Table 4 Interobserver ICCs and CI 95% for pancreatic perfusion parameters.

Discussion

Our results showed good overall intraobserver agreement for pancreatic perfusion CT parameters, except for BF in the pancreatic tail for reader 3, who had the least experience, and for MTT in all regions of the pancreas for the three readers. No session effects were found on BV or TTP, and there were no reader effects on BF or MTT. TTP values were not significantly different between readers or reading sessions. However, there were session effects on BF in the pancreatic body and on MTT in the pancreatic tail and the whole pancreas. This is probably because the measurements in the body and the tail of the pancreas are more difficult to obtain due to the smaller thickness and the greater variation of the morphology of the pancreas in these regions. Thus, some variability may occur between different sessions of the same reader. Reader effects were found on BV in the pancreatic head and body and the whole pancreas. The measurements obtained by our less experienced (reader 3), seemed different than those obtained by our two most experienced readers. Possibly this is because no training sessions have been held prior to the measurements, suggesting that training sessions for inexperienced readers should be performed. Of note, BF in the head, BV in the tail, and TTP in all pancreatic regions showed good intraobserver correlation and no significant reader or session effects, which supports the use of these parameters in pancreatic perfusion CT.

Measurement reproducibility and accuracy are of particular interest in radiology, since important clinical decisions are often based on CT measurements38,39. Accordingly to McErlean et al.40, “lesion measurements on images should be accurate, reproducible, and performed in a standardized fashion with low rates of intra- and interobserver variability”. Li et al.35 reported an interobserver correlation over 0.9 for BF and BV in normal pancreas. Xie et al.36 also observed substantial agreement (0.85). Our study evaluated intraobserver agreement by two methods: Bland-Altman and mixed model analysis; interobserver correlation was evaluated by mixed model analysis, considering session and reader effects. It is important to emphasize that we obtained perfusion measurements in pancreas without lesions, which may not reflect clinical practice where perfusion CT may be used to assess focal pancreatic lesions. This issue could be addressed in forthcoming studies”.

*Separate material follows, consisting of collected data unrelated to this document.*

-- ==== Sys2Proof/Certificates/Slice0/Obligations.lean ====
section
/-! DEFINITION. The statements made about the model, for the provers. Each docstring names the rule or section of spec/ it
formalises. A `{ s with … }` gives the whole next state, so it is the command's result and its frame at once. -/

open Sys2Proof Sys2Proof.Machine

/-! ### Encoding (30_encoding.md) -/

/-- 95_test_vectors.md section 2: decode(enc(X)) = X for every command X. -/
def Obligations.DecodeOfEncodeIsTheCommand : Prop :=
  ∀ i : Instr, i.wellFormed = true → decode (encode i) = .command i

/-- 95_test_vectors.md section 2: decoding is the exact inverse of encoding on legal words, so each command has one word. -/
def Obligations.LegalWordIsTheEncodingOfItsCommand : Prop :=
  ∀ (w : Word) (i : Instr), decode w = .command i → i.wellFormed = true ∧ encode i = w

/-- 30_encoding.md R82: a word spells the command of a row exactly when `w & mask = match`, and no word matches two rows. -/
def Obligations.DecoderFollowsTheOpcodeMap : Prop :=
  (∀ (w : Word) (row : OpcodeRow), row ∈ opcodeTable →
    (row.spells w = true ↔ ∃ i, decode w = .command i ∧ i.row = row)) ∧
  (∀ (w : Word) (i : Instr), decode w = .command i → i.row ∈ opcodeTable) ∧
  (∀ (w : Word) (row row' : OpcodeRow), row ∈ opcodeTable → row' ∈ opcodeTable →
    row.spells w = true → row'.spells w = true → row = row')

/-- 95_test_vectors.md section 2: chosen words and what they decode to. -/
def Obligations.ChosenWordsDecodeAsTheSpecLists : Prop :=
  decode 0x00000000 = .command .nop ∧ decode 0x00000A10 = .command (.ark 10) ∧
  decode 0x00000F10 = .command (.ark 15) ∧ decode 0x00000016 = .command .imc ∧
  decode 0x83570021 = .command (.gmul 0x57 0x83) ∧ decode 0x00ED0023 = .command (.isbox 0xED) ∧
  decodeTableWord 32 0x00570020 = some (.xtime 0x57) ∧
  ∀ s, ready s →
    offer 0x00001010 s = { s with status := { s.status with err := 4 } } ∧
    offer 0x00000017 s = { s with status := { s.status with err := 4 } } ∧
    offer 0x83570121 s = { s with status := { s.status with err := 4 } }

/-! ### Galois field and S-box (40_galois_field.md, 41_sbox.md) -/

/-- 40_galois_field.md R108, with xtime as R101 writes it a second time. -/
def Obligations.XtimeCommandDoublesIntoGfres : Prop :=
  illegalWhenUnusedSet 0x20 false true false ∧
  ∀ a : Byte,
    encode (.xtime a) = 0x00000020 ||| (a.setWidth 32 <<< 16) ∧
    acceptedWhenReady (.xtime a) ∧
    ∀ s, exec (.xtime a) s =
      .next { s with gfres := (a <<< 1) ^^^ (if a.getLsbD 7 then 0x1B else 0x00), pend := none,
                     status := { s.status with busy := false } }

/-- 40_galois_field.md R109, with the product as R102 writes it a second time: the XOR, over the bits i of b that are 1, of
xtime^i(a). -/
def Obligations.GmulCommandMultipliesIntoGfres : Prop :=
  illegalWhenUnusedSet 0x21 false true true ∧
  ∀ a b : Byte,
    encode (.gmul a b) = 0x00000021 ||| (a.setWidth 32 <<< 16) ||| (b.setWidth 32 <<< 24) ∧
    acceptedWhenReady (.gmul a b) ∧
    ∀ s,
      exec (.gmul a b) s =
        .next { s with
          gfres := (List.range 8).foldl (fun r i => if b.getLsbD i then r ^^^ Nat.iterate xtime i a else r) 0,
          pend := none, status := { s.status with busy := false } } ∧
      exec (.gmul a b) s = exec (.gmul b a) s

/-- 40_galois_field.md section 2, the field laws (the spec marks them as general knowledge). -/
def Obligations.GmulObeysTheFieldLaws : Prop :=
  (∀ a b, gmul a b = gmul b a) ∧ (∀ a b c, gmul (gmul a b) c = gmul a (gmul b c)) ∧
  (∀ a b c, gmul a (b ^^^ c) = gmul a b ^^^ gmul a c) ∧ (∀ a, gmul 1 a = a) ∧ (∀ a, gmul 0 a = 0) ∧
  (∀ a, a ≠ 0 → ∃ b, gmul a b = 1 ∧ ∀ b', gmul a b' = 1 → b' = b)

/-- 40_galois_field.md section 1, the constant multiples (the spec derives the compositions): each equals the product. -/
def Obligations.DatapathMultiplesAreProducts : Prop :=
  ∀ b : Byte, gmul 0x01 b = b ∧ gmul 0x02 b = times2 b ∧ gmul 0x03 b = times3 b ∧ gmul 0x09 b = times9 b ∧
    gmul 0x0B b = times11 b ∧ gmul 0x0D b = times13 b ∧ gmul 0x0E b = times14 b

/-- 41_sbox.md R124, R125: the entry at row a[7:4], column a[3:0], goes to GFRES; SBOX then ISBOX of GFRES gives x back. -/
def Obligations.SboxCommandsLookUpIntoGfres : Prop :=
  illegalWhenUnusedSet 0x22 false true false ∧ illegalWhenUnusedSet 0x23 false true false ∧
  (∀ a : Byte,
    encode (.sbox a) = 0x00000022 ||| (a.setWidth 32 <<< 16) ∧
    encode (.isbox a) = 0x00000023 ||| (a.setWidth 32 <<< 16) ∧
    acceptedWhenReady (.sbox a) ∧ acceptedWhenReady (.isbox a) ∧
    ∀ s,
      exec (.sbox a) s =
        .next { s with
          gfres := (sboxRows.getD (a.extractLsb' 4 4).toNat []).getD (a.extractLsb' 0 4).toNat 0,
          pend := none, status := { s.status with busy := false } } ∧
      exec (.isbox a) s =
        .next { s with
          gfres := (isboxRows.getD (a.extractLsb' 4 4).toNat []).getD (a.extractLsb' 0 4).toNat 0,
          pend := none, status := { s.status with busy := false } }) ∧
  (∀ x s t u, exec (.sbox x) s = .next t → exec (.isbox t.gfres) t = .next u → u.gfres = x)

/-- 41_sbox.md, how the table is generated and the inverse contract (the spec marks the construction as general knowledge):
SBOX[x] is the affine map of the multiplicative inverse, ISBOX inverts SBOX, and SBOX has no fixed and no opposite fixed
point. -/
def Obligations.SboxIsTheAffineImageOfTheInverse : Prop :=
  (∀ x y : Byte, gmul x y = 1 →
    sbox x = y ^^^ y.rotateLeft 1 ^^^ y.rotateLeft 2 ^^^ y.rotateLeft 3 ^^^ y.rotateLeft 4 ^^^ 0x63) ∧
  sbox 0 = 0x63 ∧
  (∀ x : Byte, isbox (sbox x) = x ∧ sbox (isbox x) = x ∧ sbox x ≠ x ∧ sbox x ≠ x ^^^ 0xFF)

/-! ### Key expansion (42_key_expansion.md) -/

/-- 42_key_expansion.md R137 with the recurrence of R134 written out: KEXP with a legal KEYLEN. `word` reads W. A later write
to K or KEYLEN (to anything but CMD) leaves W alone. -/
def Obligations.KexpExpandsTheMasterKey : Prop :=
  encode .kexp = 0x00000001 ∧ illegalWhenUnusedSet 0x01 false false false ∧
  (∀ s, ready s → s.keylen ≠ 16 → s.keylen ≠ 24 → s.keylen ≠ 32 → (offer 0x00000001 s).status.err = 1) ∧
  (∀ (u t : State) (off : BitVec 12) (v : Word), off ≠ 0x000 →
    hostStep (.write .w32 off v) u = .next t → t.W = u.W) ∧
  ∀ (s : State) (nk : Nat),
    (nk = 4 ∧ s.keylen = 16) ∨ (nk = 6 ∧ s.keylen = 24) ∨ (nk = 8 ∧ s.keylen = 32) →
    (ready s → offer 0x00000001 s =
      { s with pend := some 0x00000001, status := { s.status with busy := true } }) ∧
    ∃ W : Vector Quad 60, ∃ word : Nat → Quad, (∀ i : Fin 60, word i.val = W[i]) ∧
      exec .kexp s =
        .next { s with W := W, pend := none,
                       status := { s.status with busy := false, valid := true, nk := BitVec.ofNat 4 nk,
                                                 nr := BitVec.ofNat 4 (nk + 6) } } ∧
      (∀ (j : Fin 32), j.val < 4 * nk → quadGet (word (j.val / 4)) (Fin.ofNat 4 j.val) = keyByte s j) ∧
      (∀ i, nk ≤ i → i < 4 * (nk + 7) → ∃ prev temp, prev = word (i - 1) ∧
        (i % nk = 0 → temp =
          ⟨sbox prev.b1 ^^^
            ([0x01, 0x02, 0x04, 0x08, 0x10, 0x20, 0x40, 0x80, 0x1B, 0x36] : List Byte).getD (i / nk - 1) 0,
           sbox prev.b2, sbox prev.b3, sbox prev.b0⟩) ∧
        (i % nk ≠ 0 → nk = 8 ∧ i % nk = 4 → temp = ⟨sbox prev.b0, sbox prev.b1, sbox prev.b2, sbox prev.b3⟩) ∧
        (i % nk ≠ 0 → ¬(nk = 8 ∧ i % nk = 4) → temp = prev) ∧
        word i = quadXor (word (i - nk)) temp) ∧
      (∀ i, 4 * (nk + 7) ≤ i → i < 60 → word i = ⟨0, 0, 0, 0⟩)

/-- 42_key_expansion.md R135, R138: KEXP offered with any other KEYLEN raises InvalidKeyLength and wipes the RoundKeySet. -/
def Obligations.KexpWithIllegalLengthWipesTheKeySet : Prop :=
  ∀ s : State, s.keylen ≠ 16 → s.keylen ≠ 24 → s.keylen ≠ 32 →
    ready s → offer 0x00000001 s =
      { s with W := Vector.replicate 60 ⟨0, 0, 0, 0⟩,
               status := { busy := false, valid := false, err := 1, nk := 0, nr := 0 } }

/-- 42_key_expansion.md R136: only KEYLEN and K[0..KEYLEN-1] decide what KEXP writes. -/
def Obligations.KexpReadsNoKeyByteBeyondKeylen : Prop :=
  ∀ s s' t t' : State, s.keylen = s'.keylen →
    (∀ j : Fin 32, j.val < s.keylen.toNat → keyByte s j = keyByte s' j) →
    exec .kexp s = .next t → exec .kexp s' = .next t' →
    t.W = t'.W ∧ t.status.valid = t'.status.valid ∧ t.status.nk = t'.status.nk ∧ t.status.nr = t'.status.nr

/-- 42_key_expansion.md section 3, word count (the spec derives it): after a successful KEXP the first round key is the
first 16 key bytes. -/
def Obligations.FirstRoundKeyIsTheKeysFirstBytes : Prop :=
  ∀ s t : State, s.keylen = 16 ∨ s.keylen = 24 ∨ s.keylen = 32 → exec .kexp s = .next t →
    ∀ k : Fin 16, stateToBytes (roundKey t 0) k = keyByte s (k.castLE (by decide))

/-! ### Round operations (43_round_ops.md) -/

/-- 43_round_ops.md R158: ARK. Round 15 is always out of range, since NR ≤ 14 (the invariant `Consistent`). -/
def Obligations.ArkXorsTheRoundKey : Prop :=
  illegalWhenUnusedSet 0x10 true false false ∧
  (∀ s : State, Consistent s → ready s → s.status.valid = true →
    offer 0x00000F10 s = { s with status := { s.status with err := 3 } }) ∧
  ∀ (r : Nat), r ≤ 15 →
    encode (.ark r) = 0x00000010 ||| (BitVec.ofNat 32 r <<< 8) ∧
    ∀ s : State,
      (s.status.valid = true → r ≤ s.status.nr.toNat →
        (ready s → offer (encode (.ark r)) s =
          { s with pend := some (encode (.ark r)), status := { s.status with busy := true } }) ∧
        ∃ T : Block,
          (∀ i c : Fin 4, blockGet T i c = blockGet s.S i c ^^^ quadGet (roundKeyWord s (4 * r + c.val)) i) ∧
          exec (.ark r) s = .next { s with S := T, pend := none, status := { s.status with busy := false } }) ∧
      (s.status.valid = false → ready s →
        offer (encode (.ark r)) s = { s with status := { s.status with err := 2 } }) ∧
      (s.status.valid = true → s.status.nr.toNat < r → ready s →
        offer (encode (.ark r)) s = { s with status := { s.status with err := 3 } })

/-- 43_round_ops.md R159, R160: SB and ISB. -/
def Obligations.SubBytesCommandsMapEachByte : Prop :=
  encode .sb = 0x00000011 ∧ encode .isb = 0x00000012 ∧ acceptedWhenReady .sb ∧ acceptedWhenReady .isb ∧
  illegalWhenUnusedSet 0x11 false false false ∧ illegalWhenUnusedSet 0x12 false false false ∧
  ∀ s : State,
    (∃ T : Block, (∀ r c, blockGet T r c = sbox (blockGet s.S r c)) ∧
      exec .sb s = .next { s with S := T, pend := none, status := { s.status with busy := false } }) ∧
    (∃ T : Block, (∀ r c, blockGet T r c = isbox (blockGet s.S r c)) ∧
      exec .isb s = .next { s with S := T, pend := none, status := { s.status with busy := false } })

/-- 43_round_ops.md R161, R162: SR and ISR, by row and by the serialized permutations P_SR and P_ISR. -/
def Obligations.ShiftRowsCommandsRotateTheRows : Prop :=
  encode .sr = 0x00000013 ∧ encode .isr = 0x00000014 ∧ acceptedWhenReady .sr ∧ acceptedWhenReady .isr ∧
  illegalWhenUnusedSet 0x13 false false false ∧ illegalWhenUnusedSet 0x14 false false false ∧
  ∀ s : State,
    (∃ T : Block, (∀ r c : Fin 4, blockGet T r c = blockGet s.S r (c + r)) ∧
      (∀ k : Fin 16, stateToBytes T k = stateToBytes s.S
        (([0, 5, 10, 15, 4, 9, 14, 3, 8, 13, 2, 7, 12, 1, 6, 11] : List (Fin 16)).getD k.val 0)) ∧
      exec .sr s = .next { s with S := T, pend := none, status := { s.status with busy := false } }) ∧
    (∃ T : Block, (∀ r c : Fin 4, blockGet T r c = blockGet s.S r (c - r)) ∧
      (∀ k : Fin 16, stateToBytes T k = stateToBytes s.S
        (([0, 13, 10, 7, 4, 1, 14, 11, 8, 5, 2, 15, 12, 9, 6, 3] : List (Fin 16)).getD k.val 0)) ∧
      exec .isr s = .next { s with S := T, pend := none, status := { s.status with busy := false } })

/-- 43_round_ops.md R163, R164: MC and IMC as matrix products in GF(2^8). -/
def Obligations.MixColumnsCommandsMultiplyEachColumn : Prop :=
  encode .mc = 0x00000015 ∧ encode .imc = 0x00000016 ∧ acceptedWhenReady .mc ∧ acceptedWhenReady .imc ∧
  illegalWhenUnusedSet 0x15 false false false ∧ illegalWhenUnusedSet 0x16 false false false ∧
  ∀ s : State,
    (∃ T : Block, (∀ c : Fin 4, ∃ a : Fin 4 → Byte, (∀ r, a r = blockGet s.S r c) ∧
        blockGet T 0 c = gmul 2 (a 0) ^^^ gmul 3 (a 1) ^^^ gmul 1 (a 2) ^^^ gmul 1 (a 3) ∧
        blockGet T 1 c = gmul 1 (a 0) ^^^ gmul 2 (a 1) ^^^ gmul 3 (a 2) ^^^ gmul 1 (a 3) ∧
        blockGet T 2 c = gmul 1 (a 0) ^^^ gmul 1 (a 1) ^^^ gmul 2 (a 2) ^^^ gmul 3 (a 3) ∧
        blockGet T 3 c = gmul 3 (a 0) ^^^ gmul 1 (a 1) ^^^ gmul 1 (a 2) ^^^ gmul 2 (a 3)) ∧
      exec .mc s = .next { s with S := T, pend := none, status := { s.status with busy := false } }) ∧
    (∃ T : Block, (∀ c : Fin 4, ∃ a : Fin 4 → Byte, (∀ r, a r = blockGet s.S r c) ∧
        blockGet T 0 c = gmul 14 (a 0) ^^^ gmul 11 (a 1) ^^^ gmul 13 (a 2) ^^^ gmul 9 (a 3) ∧
        blockGet T 1 c = gmul 9 (a 0) ^^^ gmul 14 (a 1) ^^^ gmul 11 (a 2) ^^^ gmul 13 (a 3) ∧
        blockGet T 2 c = gmul 13 (a 0) ^^^ gmul 9 (a 1) ^^^ gmul 14 (a 2) ^^^ gmul 11 (a 3) ∧
        blockGet T 3 c = gmul 11 (a 0) ^^^ gmul 13 (a 1) ^^^ gmul 9 (a 2) ^^^ gmul 14 (a 3)) ∧
      exec .imc s = .next { s with S := T, pend := none, status := { s.status with busy := false } })
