-- ==== Sys2Proof/Laws/Window.lean ====
section
/-! SUPPORT. The register window: which register each offset names, the two served accesses, the write that a pending
command stops, and STATUS bit by bit. -/

namespace Sys2Proof.Machine

@[simp] theorem regAt_cmd : regAt 0#12 = .cmd := rfl
@[simp] theorem regAt_status : regAt 4#12 = .status := rfl
@[simp] theorem regAt_keylen : regAt 8#12 = .keylen := rfl
@[simp] theorem regAt_gfres : regAt 12#12 = .gfres := rfl

theorem regAt_state (c : Fin 4) : regAt (BitVec.ofNat 12 (0x010 + 4 * c.val)) = .state c := by
  revert c; decide

theorem regAt_key (j : Fin 8) : regAt (BitVec.ofNat 12 (0x020 + 4 * j.val)) = .key j := by
  revert j; decide

theorem regAt_rkw (i : Fin 60) : regAt (BitVec.ofNat 12 (0x100 + 4 * i.val)) = .rkw i := by
  revert i; decide

/-- The register map read the other way: where each register stands (20_memory.md R52). -/
theorem regAt_cases (off : BitVec 12) (h4 : off.toNat % 4 = 0) :
    (off = 0x000 ∧ regAt off = .cmd) ∨ (off = 0x004 ∧ regAt off = .status) ∨
    (off = 0x008 ∧ regAt off = .keylen) ∨ (off = 0x00C ∧ regAt off = .gfres) ∨
    (0x010 ≤ off.toNat ∧ off.toNat < 0x020 ∧ ∃ c, regAt off = .state c) ∨
    (0x020 ≤ off.toNat ∧ off.toNat < 0x040 ∧ ∃ j, regAt off = .key j) ∨
    (0x100 ≤ off.toNat ∧ off.toNat < 0x1F0 ∧ ∃ i, regAt off = .rkw i) ∨
    (((0x040 ≤ off.toNat ∧ off.toNat < 0x100) ∨ 0x1F0 ≤ off.toNat) ∧ regAt off = .reserved) := by
  unfold regAt
  simp only
  split_ifs with h0 h1 h2 h3 hs hk hw
  · exact .inl ⟨BitVec.eq_of_toNat_eq (by simpa using h0), rfl⟩
  · exact .inr (.inl ⟨BitVec.eq_of_toNat_eq (by simpa using h1), rfl⟩)
  · exact .inr (.inr (.inl ⟨BitVec.eq_of_toNat_eq (by simpa using h2), rfl⟩))
  · exact .inr (.inr (.inr (.inl ⟨BitVec.eq_of_toNat_eq (by simpa using h3), rfl⟩)))
  · exact .inr (.inr (.inr (.inr (.inl ⟨hs.1, hs.2, _, rfl⟩))))
  · exact .inr (.inr (.inr (.inr (.inr (.inl ⟨hk.1, hk.2, _, rfl⟩)))))
  · exact .inr (.inr (.inr (.inr (.inr (.inr (.inl ⟨hw.1, hw.2, _, rfl⟩))))))
  · exact .inr (.inr (.inr (.inr (.inr (.inr (.inr ⟨by omega, rfl⟩))))))

theorem hostStep_read (off : BitVec 12) (s : State) (h4 : off.toNat % 4 = 0) :
    hostStep (.read .w32 off) s = .next (hostRead (regAt off) s) := by
  simp [hostStep, served, h4]

theorem hostStep_write (off : BitVec 12) (v : Word) (s : State) (h4 : off.toNat % 4 = 0) :
    hostStep (.write .w32 off v) s = .next (hostWrite (regAt off) v s) := by
  simp [hostStep, served, h4]

/-- A read that is exact (20_memory.md R61): the register's value, and no other change. -/
theorem hostRead_exact (r : Reg) (s : State) (h : s.status.busy = false ∨ drawnWhileBusy r = false) :
    hostRead r s = { s with reply := .data (readReg s r) } := by
  rw [hostRead, if_neg (by rcases h with h | h <;> simp [h])]; rfl

/-- A read that is a draw (20_memory.md R61): the next free value, and no other change. -/
theorem hostRead_draw (r : Reg) (s : State) (hb : s.status.busy = true) (hr : drawnWhileBusy r = true) :
    hostRead r s = { s with reply := .data (Config.busyRead s.draws), draws := s.draws + 1 } := by
  rw [hostRead, if_pos ⟨hb, hr⟩]; rfl

theorem offer_busy (w : Word) (s : State) (hb : s.status.busy = true) : offer w s = raise .busy s := by
  rw [offer, if_pos hb]

theorem offer_blocked (w : Word) (s : State) (hb : s.status.busy = false) (he : s.status.err ≠ 0) :
    offer w s = s := by
  rw [offer, hb, if_neg (by decide), if_pos he]

theorem writeUnlessBusy_idle (f : State → State) (s : State) (hb : s.status.busy = false) :
    writeUnlessBusy f s = f s := by
  rw [writeUnlessBusy, hb, if_neg (by decide)]

theorem writeUnlessBusy_busy (f : State → State) (s : State) (hb : s.status.busy = true) :
    writeUnlessBusy f s = raise .busy s := by
  rw [writeUnlessBusy, if_pos hb]

/-- Everything a served host write can do to the core (20_memory.md R52, 70_reset_and_hazards.md R241). -/
theorem writeReg_cases (off : BitVec 12) (v : Word) (s : State) (h4 : off.toNat % 4 = 0) :
    (off = 0x000 ∧ writeReg (regAt off) v s = offer v s) ∨
    (off = 0x004 ∧ v.getLsbD 31 = true ∧ writeReg (regAt off) v s = clearError s) ∨
    (s.status.busy = true ∧ 0x008 ≤ off.toNat ∧ off.toNat < 0x040 ∧ writeReg (regAt off) v s = raise .busy s) ∨
    (s.status.busy = false ∧ off = 0x008 ∧ writeReg (regAt off) v s = setKeylen (v.extractLsb' 0 8) s) ∨
    (s.status.busy = false ∧ 0x010 ≤ off.toNat ∧ off.toNat < 0x020 ∧
      ∃ T, writeReg (regAt off) v s = setBlock T s) ∨
    (s.status.busy = false ∧ 0x020 ≤ off.toNat ∧ off.toNat < 0x040 ∧
      ∃ j, writeReg (regAt off) v s = setKeyWord j (quadOfWord v) s) ∨
    writeReg (regAt off) v s = s := by
  cases hb : s.status.busy <;>
    rcases regAt_cases off h4 with ⟨rfl, h⟩ | ⟨rfl, h⟩ | ⟨rfl, h⟩ | ⟨rfl, h⟩ | ⟨h1, h2, c, h⟩ | ⟨h1, h2, j, h⟩ |
      ⟨h1, h2, i, h⟩ | ⟨h1, h⟩ <;>
    rw [h] <;> cases hv : v.getLsbD 31 <;>
    simp only [writeReg, writeUnlessBusy, hb, hv] <;> simp <;> grind

/-- STATUS bit by bit (10_state.md R28, 20_memory.md R58). -/
theorem statusWord_getLsbD (t : Status) (i : Nat) : (statusWord t).getLsbD i =
    if i = 0 then t.busy else if i = 1 then t.valid else if i < 4 then false
    else if i < 8 then t.err.getLsbD (i - 4) else if i < 12 then t.nk.getLsbD (i - 8)
    else t.nr.getLsbD (i - 12) := by
  change ((0 : BitVec 1) ++ (0 : BitVec 15) ++ t.nr ++ t.nk ++ t.err ++ (0 : BitVec 2) ++ BitVec.ofBool t.valid ++
    BitVec.ofBool t.busy : BitVec (1 + 15 + 4 + 4 + 4 + 2 + 1 + 1)).getLsbD i = _
  have h2 : i - 1 - 1 - 2 = i - 4 := by omega
  have h4 : i - 4 - 4 = i - 8 := by omega
  have h8 : i - 8 - 4 = i - 12 := by omega
  have hnr : 4 ≤ i - 12 → t.nr.getLsbD (i - 12) = false := fun h => BitVec.getLsbD_of_ge _ _ h
  simp only [BitVec.getLsbD_append, BitVec.getLsbD_ofBool, BitVec.getLsbD_zero, h2, h4, h8, BitVec.ofNat_eq_ofNat]
  grind

end Sys2Proof.Machine
end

This study has some limitations. Our results are based on the readings of only three radiologists. This small number of observers may not truly represent the community of radiologists. The measures obtained by our least experienced reader (reader 3) showed poor intraobserver agreement for BV and MTT in the pancreatic tail and the whole pancreas in the Bland-Altman analysis, suggesting that a preliminary training session, which was not performed in this study, could improve intraobserver results. However, no differences attributable to a single reader were found in mixed model analysis. Second, we only applied maximal slope model to calculate perfusion parameters. There are many other methods that can be used for this purpose, including deconvolution model and dual-input single compartment, and these algorithms are not interchangeable. Although there is no consensus about the best method, maximal slope model is used in the majority of the studies on CT perfusion. Third, some reading sessions of the same patient were performed by a reader with a 24 hour interval. In such a short interval, the intraobserver results can be affected by an observer’s recognition of an image (memory bias).

In conclusion, our data support the use of pancreatic perfusion CT by radiologists of different levels of experience. BF in the head, BV in the tail, and TTP in all pancreatic regions seem to be the best parameters to ensure a reasonably reliable reproducibility for pancreatic perfusion CT.